# Don't use AUC for model selection and definitely don't use accuracy

It’s pretty hard to build a predictive model, let’s be honest. My previous post was about the strange practice of under-/oversampling. We impose this on ourselves because we want to do yes/no classification instead of predicting probability. This post is on the same theme. It has a very clear message: if we use accuracy-like model performance measures (looking at you, AUC, F1, etc.) we reduce our ability to select the best model.
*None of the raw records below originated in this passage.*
-- ==== Sys2Proof/Tests/Slice0.lean ====
section
/-! SUPPORT. Tests of the model.  Expected values come from the manual's worked cases and tables, or are worked out by
hand from its rules; each test names its source.  The second half shows, for each statement with hypotheses, states
and operands that meet them. -/

namespace Sys2Proof.Tests

open Sys2Proof.Machine

set_option Elab.async false

/-! ### Small states -/

/-- A part that is ACTIVE in DIRECTED authority, D and L at 140,000 mW, every port in EMPTY. -/
def on : State :=
  { State.reset with
    mode := { State.reset.mode with power := .active, authority := .directed }
    units := .all { PortUnit.reset true with state := .empty, presence := some ⟨false, 0⟩ }
    path := { PathController.reset with batteryPresent := some true }
    prot := { State.reset.prot with railAsserted := some false } }

/-- A port with a proven supply, in some state, its table written from a menu. -/
def port (x : PortState) (gen : Gen) (menu : List SentOffer) (cable : Option CableRecord := none) : PortUnit :=
  { PortUnit.reset true with
    state := x, presence := some ⟨true, 0⟩, cable := cable
    table := storedTable ((cable.map CableRecord.voltage).getD 20000) gen .adapter menu }

/-- A contract with no change and no window. -/
def terms (index : Nat) (kind : OfferKind) (gen : Gen) (vop current : Nat) : Contract :=
  ⟨index, kind, some gen, vop, current, powerAt vop current, 0, none, none⟩

/-- Put a port record in place. -/
def withPort (s : State) (p : PortId) (u : PortUnit) : State := s.modUnit p fun _ => u

/-- Close a port's path on a channel with a draw limit. -/
def feed (p : PortId) (c : ChannelId) (draw offer : Nat) (s : State) : State :=
  (s.modChan c fun _ => ⟨some p, draw⟩).modPortPath p fun _ => ⟨.closed, none, some offer, none⟩

/-- A part with one request at the head of its queue. -/
def asked (s : State) (r : Request) (payload : List Byte) : State :=
  s.modHost fun h => { h with queue := [goodEntry r payload] }

/-- The state a command leaves. -/
def after (i : Instr) (s : State) : State :=
  match exec i s with
  | .next t => t
  | .fault _ => s
  | .refused _ => s

/-- The status of the reply in progress after a command. -/
def answered (i : Instr) (s : State) : Option Status := (after i s).host.reply.map Reply.status

/-- A plan's steps as (port, action, index, claim current, power). -/
def steps (s : State) (l : Level) : List (PortId × Action × Option Nat × Nat × Nat) :=
  (s.plan l).steps.map fun x => (x.port, x.action, x.index, x.current, x.power)

/-! ### Ill-formed commands: one for each check of WellFormed.lean -/

/-- A frame of another kind, a frame cut short, a frame that is delivered, an incomplete request, a correction out of its
range: each is refused by the check of its row. -/
theorem test_ill_formed_commands :
    [Instr.offers .p1 [0x15#8, 0x30#8, crc8 [0x15#8, 0x30#8]], .grant .p1 [0x13#8, 0x30#8],
      .deny .p1 [0x15#8, 0x30#8, crc8 [0x15#8, 0x30#8]], .ready .p1 [0x15#8, 0x30#8, 0x00#8],
      .rating .p1 [], .dialogueFrameReject .p1 [0x15#8, 0x30#8, crc8 [0x15#8, 0x30#8]],
      .dialogueFrameReject .p1 [0x15#8, 0x31#8, 0x00#8], .requestFrameComplete [0x02#8, 0x01#8],
      .resetCauseEnd .pin { Config.board with fuse := .all ⟨⟨.add, 501⟩, noCorrection⟩ },
      .powerOn (some { Config.board with fuse := .all ⟨noCorrection, ⟨.add, 201⟩⟩ }),
      .supplyLow (some { Config.board with fuse := .all ⟨⟨.subtract, 501⟩, noCorrection⟩ }),
      .pinReset (some { Config.board with fuse := .all ⟨⟨.subtract, 501⟩, noCorrection⟩ })].map
      Instr.wellFormed = List.replicate 12 false := by decide +kernel

/-- The same rows with operands that pass. -/
theorem test_well_formed_commands :
    [Instr.ready .p1 [0x15#8, 0x30#8, crc8 [0x15#8, 0x30#8]], .dialogueFrameReject .p1 [0x15#8, 0x30#8, 0x00#8],
      .requestFrameComplete [0x3D#8], .powerOn none, .resetCauseEnd .pin Config.board].map
      Instr.wellFormed = List.replicate 5 true := by decide +kernel

/-! ### Formats -/

/-- R119: over 0x01 and 0x02 the code is 0x1B, and over the three 0x00. -/
theorem test_crc : crc8 [0x01#8, 0x02#8] = 0x1B#8 ∧ crc8 [0x01#8, 0x02#8, 0x1B#8] = 0x00#8 := by decide +kernel

/-- Chapter 11: the QUERY of a discovery is sent as 0xC3, 0x86, 0x00, 0xC8. -/
theorem test_query_frame : queryFrame = [0xC3#8, 0x86#8, 0x00#8, 0xC8#8] := by decide +kernel

/-- R194: a CLAIM of index 4, 4500 mA, 20000 mV in generation 3 has destination 1, kind 2, two units of payload, and
100 111000010 (current in 10 mA steps is 450) 0 110010000 (voltage in 50 mV steps is 400) with nine zeros. -/
theorem test_claim_frame :
    (claimFrame 4 4500 20000 (some 3#4)).take 7 =
      [0xC3#8, 0x42#8, 0x32#8, 0x8E#8, 0x13#8, 0x20#8, 0x00#8] ∧
      crc8 ((claimFrame 4 4500 20000 (some 3#4)).drop 1) = 0#8 := by decide +kernel

/-- R194: OFFERS of generation 9 from a dock, with FIXED 20000 mV, 3250 mA (01 0110010000 0101000101 and ten zeros) and RANGE
5000 to 21000 mV, 60000 mW (10 0110100100 0001100100 0011110000). -/
theorem test_offers_read :
    readFrame [0x11#8, 0x95#8, 0x02#8, 0x00#8, 0x59#8, 0x05#8, 0x14#8, 0x00#8, 0x9A#8, 0x41#8, 0x90#8, 0xF0#8,
        crc8 [0x11#8, 0x95#8, 0x02#8, 0x00#8, 0x59#8, 0x05#8, 0x14#8, 0x00#8, 0x9A#8, 0x41#8, 0x90#8, 0xF0#8]] =
      some (.offers 9#4 .dock [.fixed 20000 3250, .range 5000 21000 60000]) := by decide +kernel

/-- R194: a GRANT of index 4 and 3250 mA, a DENY with code 0x07, read as UNAVAILABLE, and a RATING of 5000 mA and 20000 mV. -/
theorem test_other_frames_read :
    readFrame [0x13#8, 0x91#8, 0x8A#8, 0x28#8, crc8 [0x13#8, 0x91#8, 0x8A#8, 0x28#8]] =
      some (.grant 9#4 4 3250) ∧
    readFrame [0x14#8, 0x91#8, 0x07#8, 0x00#8, crc8 [0x14#8, 0x91#8, 0x07#8, 0x00#8]] =
      some (.deny 9#4 .unavailable) ∧
    readFrame [0x27#8, 0x01#8, 0x64#8, 0x28#8, crc8 [0x27#8, 0x01#8, 0x64#8, 0x28#8]] =
      some (.rating 5000 20000) := by decide +kernel

/-- R120: a GRANT sent by a cable marker (source 2), and one for another address, are discarded. -/
theorem test_frames_filtered :
    readFrame [0x23#8, 0x91#8, 0x8A#8, 0x28#8, crc8 [0x23#8, 0x91#8, 0x8A#8, 0x28#8]] = none ∧
    readFrame [0x53#8, 0x91#8, 0x8A#8, 0x28#8, crc8 [0x53#8, 0x91#8, 0x8A#8, 0x28#8]] = none := by decide +kernel

/-- R181: LEN, kind and two payload bytes that add up to 0x58 carry the check byte 0xA8; a byte changed by 1 fails. -/
theorem test_request_check :
    checkByte [0x02#8, 0x20#8, 0x30#8, 0x06#8] = 0xA8#8 ∧
    checkPasses [0x02#8, 0x20#8, 0x30#8, 0x06#8, 0xA8#8] = true ∧
    checkPasses [0x02#8, 0x20#8, 0x30#8, 0x07#8, 0xA8#8] = false := by decide +kernel

/-- R181: HALT's frame 00 0E F2 is GOOD, a kind that is none is UNKNOWN, a wrong length and a LEN above 60 are BAD_FRAME. -/
theorem test_request_verdicts :
    readRequest [0x00#8, 0x0E#8, 0xF2#8] = some (goodEntry .halt [], true) ∧
    readRequest [0x00#8, 0x19#8, 0xE7#8] = some (⟨.unknown, some 0x19#8, []⟩, true) ∧
    readRequest [0x01#8, 0x0E#8, 0x00#8, 0xF1#8] = some (⟨.badFrame, some 0x0E#8, []⟩, true) ∧
    readRequest [0x3D#8] = some (⟨.badFrame, none, []⟩, false) := by decide +kernel

/-- R185, R195: OK to HALT is A5 00 8E 00 72; the kind of a reply to a frame without one is 0x80. -/
theorem test_reply_frames :
    Reply.frame ⟨some 0x0E#8, .ok, []⟩ = [0xA5#8, 0x00#8, 0x8E#8, 0x00#8, 0x72#8] ∧
    Reply.frame ⟨none, .badFrame, []⟩ = [0xA5#8, 0x00#8, 0x80#8, 0x10#8, 0x70#8] := by decide +kernel

/-- R195: P2's DROOP is bit 10 of a flag vector, OVERRUN bit 29. -/
theorem test_flag_vector :
    ((FlagSet.all false).put (.port .p2 .droop) true).toVector = 1024 ∧
    ((FlagSet.all false).put (.whole .overrun) true).toVector = 536870912 := by decide +kernel

/-- The opcode table gives no row any bits, so no word spells a command. -/
theorem test_no_words : decodeTableWord 8 0x13 = none ∧ State.reset.withFetchWord 8 0x13 = State.reset := by
  decide +kernel

/-! ### The budget computation (2.12) -/

/-- P1's menu of the first worked case. -/
def menuP1 : List SentOffer := [.fixed 5000 3000, .fixed 9000 3000, .fixed 15000 3000, .fixed 20000 4500]

/-- P3's menu of the first worked case. -/
def menuP3 : List SentOffer := [.fixed 5000 3000, .fixed 20000 2250]

/-- The first worked case: P1 and P3 in STANDBY, D 90000 and L 100000. -/
def twoSupplies : State :=
  let s := { on with mode := { on.mode with demand := 90000, limit := 100000 } }
  withPort (withPort s .p1 (port .standby 6 menuP1 (some ⟨5000, 20000⟩))) .p3 (port .standby 2 menuP3)

/-- P1 feeding at index 4 with a derate of 70 % and some current. -/
def p1Feeds (current : Nat) (gen : Gen) : State :=
  feed .p1 .a 3150 4500 (withPort twoSupplies .p1 { port .feeding gen menuP1 (some ⟨5000, 20000⟩) with
    derate := 70, contract := some (terms 4 .fixed 6 20000 current) })

/-- 2.12, "Two supplies and a derate change", first plan: NEW P1 at 4500 mA and 90000 mW. -/
theorem test_plan_first : steps twoSupplies .gain = [(.p1, .new, some 4, 4500, 90000)] := by decide +kernel

/-- 2.12, the plan after the derate change: LOWER P1 to 3150 mA, then NEW P3 at 1350 mA. -/
theorem test_plan_derated :
    steps (p1Feeds 4500 6) .change = [(.p1, .lower, some 4, 3150, 63000), (.p3, .new, some 2, 1350, 27000)] := by
  decide +kernel

/-- 2.12, the figures of P1 at 70 %: Ider and U of each index. -/
theorem test_figures :
    ((p1Feeds 4500 6).unit .p1).table.entries.zipIdx.map
      (fun e => (e.1.figures e.2 5000 70).map fun f => (f.ider, f.usable)) =
      [some (630, 3150), some (2100, 10500), some (2100, 18900), some (2100, 31500), some (3150, 63000)] := by
  decide +kernel

/-- 2.12, "A clamped RANGE offer": CLAMPED at 20000 mV, Ider 2400, U 48000; an allocation of 33333 gives 1660 mA, 33200 mW. -/
theorem test_clamped_range :
    (judge 20000 (.range 5000 21000 60000)).eligibility = .clamped ∧
    (judge 20000 (.range 5000 21000 60000)).figures 1 3000 80 = some ⟨1, 20000, 2400, 48000⟩ ∧
    targetOf 33333 ⟨1, 20000, 2400, 48000⟩ = ⟨33333, 1660, 33200⟩ ∧
    targetOf 48000 ⟨1, 20000, 2400, 48000⟩ = ⟨48000, 2400, 48000⟩ := by decide +kernel

/-- The records of "A denial cap below the minimum claim". -/
def denialCase : State :=
  let s := { on with mode := { on.mode with demand := 60000, limit := 65000 } }
  let s := withPort s .p1 (port .standby 1 [.fixed 9000 2000] (some ⟨5000, 20000⟩))
  let s := withPort s .p2 { port .standby 1 [.fixed 15000 3000] with rank := 0 }
  feed .p4 .a 300 900 (withPort s .p4 { port .feeding 3 [.fixed 5000 3000, .fixed 20000 3000] with
    rank := 0, contract := some (terms 0 .basic 3 5000 300), denialCap := some ⟨1500, some 3⟩ })

/-- 2.12, that case: END P4, then NEW P2; with the battery absent, R37 moves the NEW ahead. -/
theorem test_plan_denial :
    steps denialCase .change = [(.p4, .fin, none, 0, 0), (.p2, .new, some 1, 3000, 45000)] ∧
    steps { denialCase with path := { denialCase.path with batteryPresent := some false } } .change =
      [(.p2, .new, some 1, 3000, 45000), (.p4, .fin, none, 0, 0)] := by decide +kernel

/-- The records of "A transfer with the battery absent", both channels bound. -/
def transferCase : State :=
  let s := { on with
    mode := { on.mode with demand := 45000, limit := 45000 }, path := { on.path with batteryPresent := some false } }
  let s := withPort s .p1 { port .feeding 1 [.fixed 9000 3000] with contract := some (terms 1 .fixed 1 9000 3000) }
  let s := withPort s .p2 { port .feeding 1 [.fixed 15000 3000] with
    contract := some (terms 1 .fixed 1 15000 1200) }
  let s := withPort s .p3 { port .standby 1 [.fixed 20000 3000] (some ⟨5000, 20000⟩) with rank := 0 }
  feed .p2 .b 1200 3000 (feed .p1 .a 3000 3000 s)

/-- 2.12, that case: END P1, then NEW P3; P2 is KEPT and the deferral mark is set. -/
theorem test_plan_transfer :
    steps transferCase .gain = [(.p1, .fin, none, 0, 0), (.p3, .new, some 1, 2250, 45000)] ∧
    ((transferCase.plan .gain).rows.get .p2).disposition = .kept ∧
    ((transferCase.plan .gain).rows.get .p2).power = 18000 ∧ (transferCase.plan .gain).deferral = true := by
  decide +kernel

/-- 2.12, "A reduce-only plan under a GAIN mask": NEW P3 is WITHHELD and the plan is empty. -/
theorem test_plan_reduce_only :
    let s := { p1Feeds 3150 6 with arb := { (p1Feeds 3150 6).arb with gainMasked := true } }
    steps s .shed = [] ∧ ((s.plan .shed).rows.get .p3).disposition = .withheld := by decide +kernel

/-- 2.12, "A RESTATE after a valid offer change": the same terms in generation 7 are restated. -/
theorem test_plan_restate :
    steps (withPort (p1Feeds 3150 7) .p3 (PortUnit.reset true)) .change = [(.p1, .restate, some 4, 3150, 63000)] := by
  decide +kernel

/-- R47's example: (CHANGE, GLOBAL), (CHANGE, P4), (CHANGE, P2), with GAIN masked and ranks P2 = 1, P4 = 0. -/
theorem test_take_order :
    let pending := ((((EntrySet.empty.put ⟨.change, .port .p4⟩ true).put ⟨.gain, .port .p1⟩ true).put
      ⟨.change, .whole⟩ true).put ⟨.change, .port .p2⟩ true)
    let s := withPort on .p4 { PortUnit.reset true with rank := 0 }
    State.takeable { s with arb := { s.arb with pending := pending, gainMasked := true } } =
      [⟨.change, .whole⟩, ⟨.change, .port .p4⟩, ⟨.change, .port .p2⟩] := by decide +kernel

/-! ### Power and protection -/

/-- The two feeds of R140's example. -/
def twoFeeds : State :=
  feed .p3 .b 1350 2250 (withPort (p1Feeds 3150 6) .p3 { port .feeding 2 menuP3 with
    contract := some (terms 2 .fixed 2 20000 1350) })

/-- R140's example: L lowered to 60000 mW scales 3150 and 1350 mA to 2100 and 900 mA, 60000 mW in all. -/
theorem test_scaling :
    let s := after (.setLimit 60000) (asked twoFeeds .setLimit (be32 60000))
    s.path.a.draw = 2100 ∧ s.path.b.draw = 900 ∧ s.chanPower .a + s.chanPower .b = 60000 ∧
      s.arb.pending.has ⟨.shed, .whole⟩ = true := by decide +kernel

/-- R141's example: a derate of 70 % cuts a draw limit of 4500 mA to 3150 mA, and P1's committed power to 63000 mW. -/
theorem test_derate_cut :
    let s := (p1Feeds 4500 6).modUnit .p1 fun u => { u with derate := 100 }
    let s := s.modChan .a fun x => { x with draw := 4500 }
    let s := after (.setPort 1 1 70 0) (asked s .setPort [1, 1, 70, 0])
    s.path.a.draw = 3150 ∧ s.chanPower .a = 63000 ∧ s.arb.pending.has ⟨.change, .port .p1⟩ = true := by decide +kernel
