-- ==== Sys2Proof/Laws/PerInstr.lean ====
section
/-!
SUPPORT. Statements made per instruction. `MatchesRow`: the word of a well-formed instruction has the bits that its row of
spec/opcode_table.json fixes.
-/

namespace Sys2Proof.Laws.MatchesRow

/-- The fixed bits of a request vector: `REQ[2:0]` is the operation code (30_encoding R70). -/
def requestRow (code : BitVec 3) : TableWord → Prop
  | .request v => v.extractLsb' 0 3 = code
  | .commandByte _ => False

/-- The fixed bits of a command byte, by mask and match (30_encoding R64, R65, R68). -/
def commandByteRow (mask value : Byte) : TableWord → Prop
  | .request _ => False
  | .commandByte b => b &&& mask = value

/-- The fixed bits of each instruction's row. -/
def row : Instr → TableWord → Prop
  | .crc32 _ _ => requestRow 0
  | .build _ _ _ _ => requestRow 1
  | .parse _ _ => requestRow 2
  | .encrypt _ _ => requestRow 3
  | .decrypt _ _ => requestRow 4
  | .tx _ _ _ _ => requestRow 5
  | .rx _ _ => requestRow 6
  | .send _ _ _ => requestRow 7
  | .cmdStop => commandByteRow 0xFF 0x00
  | .cmdForward => commandByteRow 0xFF 0x01
  | .cmdBackward => commandByteRow 0xFF 0x02
  | .cmdLeft => commandByteRow 0xFF 0x03
  | .cmdRight => commandByteRow 0xFF 0x04
  | .cmdSetSpeed => commandByteRow 0xFF 0x05
  | .cmdUnknown6To7 _ => commandByteRow 0xFE 0x06
  | .cmdUnknown8To15 _ => commandByteRow 0xF8 0x08
  | .cmdUnknown16To31 _ => commandByteRow 0xF0 0x10
  | .cmdUnknown32To63 _ => commandByteRow 0xE0 0x20
  | .cmdUnknown64To127 _ => commandByteRow 0xC0 0x40
  | .cmdUnknown128To255 _ => commandByteRow 0x80 0x80

/-- The word of a well-formed instruction matches its row. -/
def Statement (i : Instr) : Prop := i.wf = true → row i (encode i)

theorem crc32 (len : Byte) (data : Block) : Statement (.crc32 len data) := fun _ => pack_op _
theorem build (cmd left right seq : Byte) : Statement (.build cmd left right seq) := fun _ => pack_op _
theorem parse (len : Byte) (data : Block) : Statement (.parse len data) := fun _ => pack_op _
theorem encrypt (len : Byte) (data : Block) : Statement (.encrypt len data) := fun _ => pack_op _
theorem decrypt (len : Byte) (data : Block) : Statement (.decrypt len data) := fun _ => pack_op _
theorem tx (cmd left right seq : Byte) : Statement (.tx cmd left right seq) := fun _ => pack_op _
theorem rx (len : Byte) (data : Block) : Statement (.rx len data) := fun _ => pack_op _
theorem send (cmd left right : Byte) : Statement (.send cmd left right) := fun _ => pack_op _
theorem cmdStop : Statement .cmdStop := fun _ => rfl
theorem cmdForward : Statement .cmdForward := fun _ => rfl
theorem cmdBackward : Statement .cmdBackward := fun _ => rfl
theorem cmdLeft : Statement .cmdLeft := fun _ => rfl
theorem cmdRight : Statement .cmdRight := fun _ => rfl
theorem cmdSetSpeed : Statement .cmdSetSpeed := fun _ => rfl
theorem cmdUnknown6To7 (b : Byte) : Statement (.cmdUnknown6To7 b) := eq_of_beq
theorem cmdUnknown8To15 (b : Byte) : Statement (.cmdUnknown8To15 b) := eq_of_beq
theorem cmdUnknown16To31 (b : Byte) : Statement (.cmdUnknown16To31 b) := eq_of_beq
theorem cmdUnknown32To63 (b : Byte) : Statement (.cmdUnknown32To63 b) := eq_of_beq
theorem cmdUnknown64To127 (b : Byte) : Statement (.cmdUnknown64To127 b) := eq_of_beq
theorem cmdUnknown128To255 (b : Byte) : Statement (.cmdUnknown128To255 b) := eq_of_beq

end Sys2Proof.Laws.MatchesRow
end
I often do little simulations to try to make sense of a confusing world. Below I present some pretty convincing evidence for the case of dropping classification in favor of prediction. At least in the model selection phase.

# A simulation model

I will make a simulation model based on the one in my undersampling post.
Once again the log odds of class `True`

is \( \textrm{logit}(p) = -9 +6x, \) but I
now sample \(X \sim N(1.5, 1)\). This is different from last because I no longer want
severe class imbalance. I will also add an uninformative noise variable
\(X_{\epsilon} \sim N(0, 2)\) post hoc. The below function generates a data set
to these specifications.

This suggests two logistic regression models:

- The true model, \( \textrm{logit}(p) = \beta_0 + \beta_1x + \epsilon; \)
- A clearly worse model, \( \textrm{logit}(p) = \beta_0 + \beta_1x + \beta_2x_{\epsilon} + \epsilon. \)

Imagine that we didn’t know the truth. Our goal is to choose between the two models: which one predicts better?

# Three performance metrics

I will compare three metrics for model performance on held-out data.

- Accuracy is
the fraction of times we got the classification right. For this metric I will adopt the
standard decision rule of classifying as
`True`

when \(\hat p > .5\). - The area under the ROC
curve is a strange measure that luckliy directly corresponds to the
probability of ranking a
`True`

higher than a`False`

.

So both of these measures have a straight-forward interpretation, which is nice. But since the main thesis of this post is that you shouldn’t use them, let’s look at a third metric:

- Brier score is the mean squared error between estimated probabilities and the true probabilities (the true probabilities are either unity or zero). It measures the calibration of your probability estimates, but has no simple interpretation.

# An experiment

I will simulate the scenario where we compare the two methods by five-fold cross validation to get a score for each. I want to estimate the statistical power of each metric: the probability that it gives the true model a better score.

Below I run the experiment 10000 times for each of the three performance metrics. Beware that if you run this yourself it’ll take a while! Afterward I go over the scores of the two models and check whether the One True Model scored better. I use this below to estimate power.

# Results

The plot above shows the convergence of our three simulations toward the final estimates. Showing just the numbers isn’t social media friendly. The results are unequivocal. In this simulation, using Brier score gives you an extra \(10 \% \) power to detect the right model over AUC! Accuracy is worse still: it is little better than making a monkey decide.

# Why is the Brier score better?

To get accuracy we impose a (more or less) random threshold on the prediction.
Many would argue that this is a problem in itself. As a score it has the problem
that a miniscule improvement in model can lead to any size improvement in
accuracy. Consider the following: among \(n\) observations to classify, we
gave a `True`

the probability of \(.5\). Mistake. Classified as `False`

. If we
improve the model a very little so that the probability is now \(.5001\) we
get a discrete jump of \(1/n\) in accuracy! We’ve crossed the magical barrier.
Any further improvement in predicted probability makes no difference. The jump
from \(.5\) to \(.5001\) is as good as a jump from \(.5\) to \(1\).
Similarly, a model that predicts a probability of \(.5\) for all `False`

s and
\(.5001\) for all `True`

s has perfect accuracy. It’s as good as a model that
predicted zero for all `False`

s and unity for all `True`

s. Clearly that’s
nonsense. Similar reasoning applies to AUC, which is just accuracy stretched
out, or indeed anything based on counting “correct” classifications. The Brier
score is a proper scoring
rule. Any change
in predictions results in a proportional change in Brier score. Hence the Brier
score is a more sensitive and sensible instrument. It reflects the actual
improvement in model.

# Full disclosure

Recently I ran days, maybe weeks, worth of resampling validation on our local supercomputer. All based on AUC score. I have yet to rerun those experiments; maybe I should follow my own advice.